Problem to solve:
Which lines in the records below mention the word "where"? Copy each one out.

Source data:
———
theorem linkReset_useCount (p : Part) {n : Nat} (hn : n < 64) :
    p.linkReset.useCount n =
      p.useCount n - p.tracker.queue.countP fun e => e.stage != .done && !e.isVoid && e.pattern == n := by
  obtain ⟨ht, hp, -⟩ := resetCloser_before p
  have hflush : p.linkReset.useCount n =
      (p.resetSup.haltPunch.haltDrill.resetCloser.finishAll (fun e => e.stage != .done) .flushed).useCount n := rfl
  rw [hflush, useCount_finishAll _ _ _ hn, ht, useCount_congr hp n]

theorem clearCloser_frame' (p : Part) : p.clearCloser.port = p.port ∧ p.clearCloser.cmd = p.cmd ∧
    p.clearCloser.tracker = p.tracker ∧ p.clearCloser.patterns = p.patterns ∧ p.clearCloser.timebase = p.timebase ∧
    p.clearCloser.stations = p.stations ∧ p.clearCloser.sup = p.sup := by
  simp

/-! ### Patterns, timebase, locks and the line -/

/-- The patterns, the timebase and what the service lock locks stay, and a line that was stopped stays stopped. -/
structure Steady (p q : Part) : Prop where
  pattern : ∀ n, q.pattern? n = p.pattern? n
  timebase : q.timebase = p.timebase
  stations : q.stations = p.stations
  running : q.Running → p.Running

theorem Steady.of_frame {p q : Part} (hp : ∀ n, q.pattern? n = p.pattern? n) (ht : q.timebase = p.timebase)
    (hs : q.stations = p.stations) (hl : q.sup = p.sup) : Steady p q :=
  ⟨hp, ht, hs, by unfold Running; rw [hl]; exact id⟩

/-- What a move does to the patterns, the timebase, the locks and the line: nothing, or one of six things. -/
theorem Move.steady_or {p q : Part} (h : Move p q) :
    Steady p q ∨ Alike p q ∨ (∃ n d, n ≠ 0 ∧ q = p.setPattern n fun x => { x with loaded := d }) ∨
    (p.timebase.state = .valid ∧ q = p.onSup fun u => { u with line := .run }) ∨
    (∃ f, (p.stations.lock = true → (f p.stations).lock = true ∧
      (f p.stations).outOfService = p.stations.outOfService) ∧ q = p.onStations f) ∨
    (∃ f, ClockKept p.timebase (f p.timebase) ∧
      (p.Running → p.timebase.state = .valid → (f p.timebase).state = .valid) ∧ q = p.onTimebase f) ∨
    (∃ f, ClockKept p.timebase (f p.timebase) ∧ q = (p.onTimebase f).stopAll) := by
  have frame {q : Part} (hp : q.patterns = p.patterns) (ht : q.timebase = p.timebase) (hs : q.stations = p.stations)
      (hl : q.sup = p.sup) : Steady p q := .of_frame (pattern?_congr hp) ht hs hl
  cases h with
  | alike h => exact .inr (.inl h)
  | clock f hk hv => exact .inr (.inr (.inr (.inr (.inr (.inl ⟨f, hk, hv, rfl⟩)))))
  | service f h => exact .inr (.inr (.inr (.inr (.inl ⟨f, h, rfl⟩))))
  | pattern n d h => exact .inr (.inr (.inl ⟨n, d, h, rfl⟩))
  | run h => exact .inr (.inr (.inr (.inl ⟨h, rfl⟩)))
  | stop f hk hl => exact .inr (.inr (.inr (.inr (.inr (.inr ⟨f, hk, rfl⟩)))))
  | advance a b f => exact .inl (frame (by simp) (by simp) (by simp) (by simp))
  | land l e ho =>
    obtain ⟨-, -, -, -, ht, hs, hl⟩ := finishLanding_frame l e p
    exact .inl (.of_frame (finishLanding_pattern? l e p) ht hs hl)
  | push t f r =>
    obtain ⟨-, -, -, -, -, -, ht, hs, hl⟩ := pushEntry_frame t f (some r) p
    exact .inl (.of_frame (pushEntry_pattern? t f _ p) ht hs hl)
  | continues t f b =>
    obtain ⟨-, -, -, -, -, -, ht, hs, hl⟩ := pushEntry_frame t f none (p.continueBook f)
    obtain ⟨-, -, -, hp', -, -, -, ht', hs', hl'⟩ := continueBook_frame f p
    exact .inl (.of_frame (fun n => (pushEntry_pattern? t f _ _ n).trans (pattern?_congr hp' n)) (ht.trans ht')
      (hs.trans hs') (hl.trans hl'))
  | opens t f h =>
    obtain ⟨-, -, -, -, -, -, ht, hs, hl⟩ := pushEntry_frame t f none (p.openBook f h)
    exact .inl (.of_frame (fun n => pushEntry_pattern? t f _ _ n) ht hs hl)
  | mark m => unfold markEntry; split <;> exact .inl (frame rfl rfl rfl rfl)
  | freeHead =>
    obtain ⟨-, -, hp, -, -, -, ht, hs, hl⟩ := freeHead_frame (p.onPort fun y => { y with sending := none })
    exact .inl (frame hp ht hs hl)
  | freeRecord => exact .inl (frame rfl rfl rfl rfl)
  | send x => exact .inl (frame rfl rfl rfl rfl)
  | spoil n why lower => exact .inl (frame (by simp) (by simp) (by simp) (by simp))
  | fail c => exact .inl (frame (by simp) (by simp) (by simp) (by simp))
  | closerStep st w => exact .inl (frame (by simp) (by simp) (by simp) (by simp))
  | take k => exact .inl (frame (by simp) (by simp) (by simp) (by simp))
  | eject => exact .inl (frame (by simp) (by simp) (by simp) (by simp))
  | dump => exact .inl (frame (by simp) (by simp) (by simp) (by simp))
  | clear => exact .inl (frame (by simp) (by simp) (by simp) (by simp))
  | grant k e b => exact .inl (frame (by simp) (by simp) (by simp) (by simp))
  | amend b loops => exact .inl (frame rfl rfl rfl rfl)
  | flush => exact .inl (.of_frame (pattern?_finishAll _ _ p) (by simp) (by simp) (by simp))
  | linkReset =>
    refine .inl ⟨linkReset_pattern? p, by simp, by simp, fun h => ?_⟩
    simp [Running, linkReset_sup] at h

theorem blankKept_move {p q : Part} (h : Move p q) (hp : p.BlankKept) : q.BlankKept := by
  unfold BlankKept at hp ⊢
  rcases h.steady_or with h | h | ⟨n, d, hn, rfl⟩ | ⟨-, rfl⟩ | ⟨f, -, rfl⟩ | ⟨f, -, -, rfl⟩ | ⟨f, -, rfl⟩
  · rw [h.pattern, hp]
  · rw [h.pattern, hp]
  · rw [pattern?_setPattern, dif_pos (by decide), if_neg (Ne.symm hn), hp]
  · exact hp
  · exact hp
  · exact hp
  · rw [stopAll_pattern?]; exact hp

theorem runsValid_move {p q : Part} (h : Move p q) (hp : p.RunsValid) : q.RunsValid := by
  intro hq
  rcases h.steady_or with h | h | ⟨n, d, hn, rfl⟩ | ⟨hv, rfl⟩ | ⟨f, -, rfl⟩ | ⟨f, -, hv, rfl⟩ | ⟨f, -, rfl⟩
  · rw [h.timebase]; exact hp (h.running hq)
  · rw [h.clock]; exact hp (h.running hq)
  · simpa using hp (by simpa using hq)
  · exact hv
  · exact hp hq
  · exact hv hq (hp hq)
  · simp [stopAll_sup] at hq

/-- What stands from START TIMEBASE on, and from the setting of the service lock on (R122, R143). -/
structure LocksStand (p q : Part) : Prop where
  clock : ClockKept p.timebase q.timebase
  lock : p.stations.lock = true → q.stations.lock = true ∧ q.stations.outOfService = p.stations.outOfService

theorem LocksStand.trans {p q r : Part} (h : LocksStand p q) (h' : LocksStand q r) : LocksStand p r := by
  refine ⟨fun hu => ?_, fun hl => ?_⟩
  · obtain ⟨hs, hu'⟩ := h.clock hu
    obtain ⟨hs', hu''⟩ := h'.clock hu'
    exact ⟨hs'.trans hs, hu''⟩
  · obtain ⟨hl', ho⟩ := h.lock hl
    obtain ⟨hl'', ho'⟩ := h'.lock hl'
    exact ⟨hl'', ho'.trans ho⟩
———
Exercise answer:
structure Steady (p q : Part) : Prop where
structure LocksStand (p q : Part) : Prop where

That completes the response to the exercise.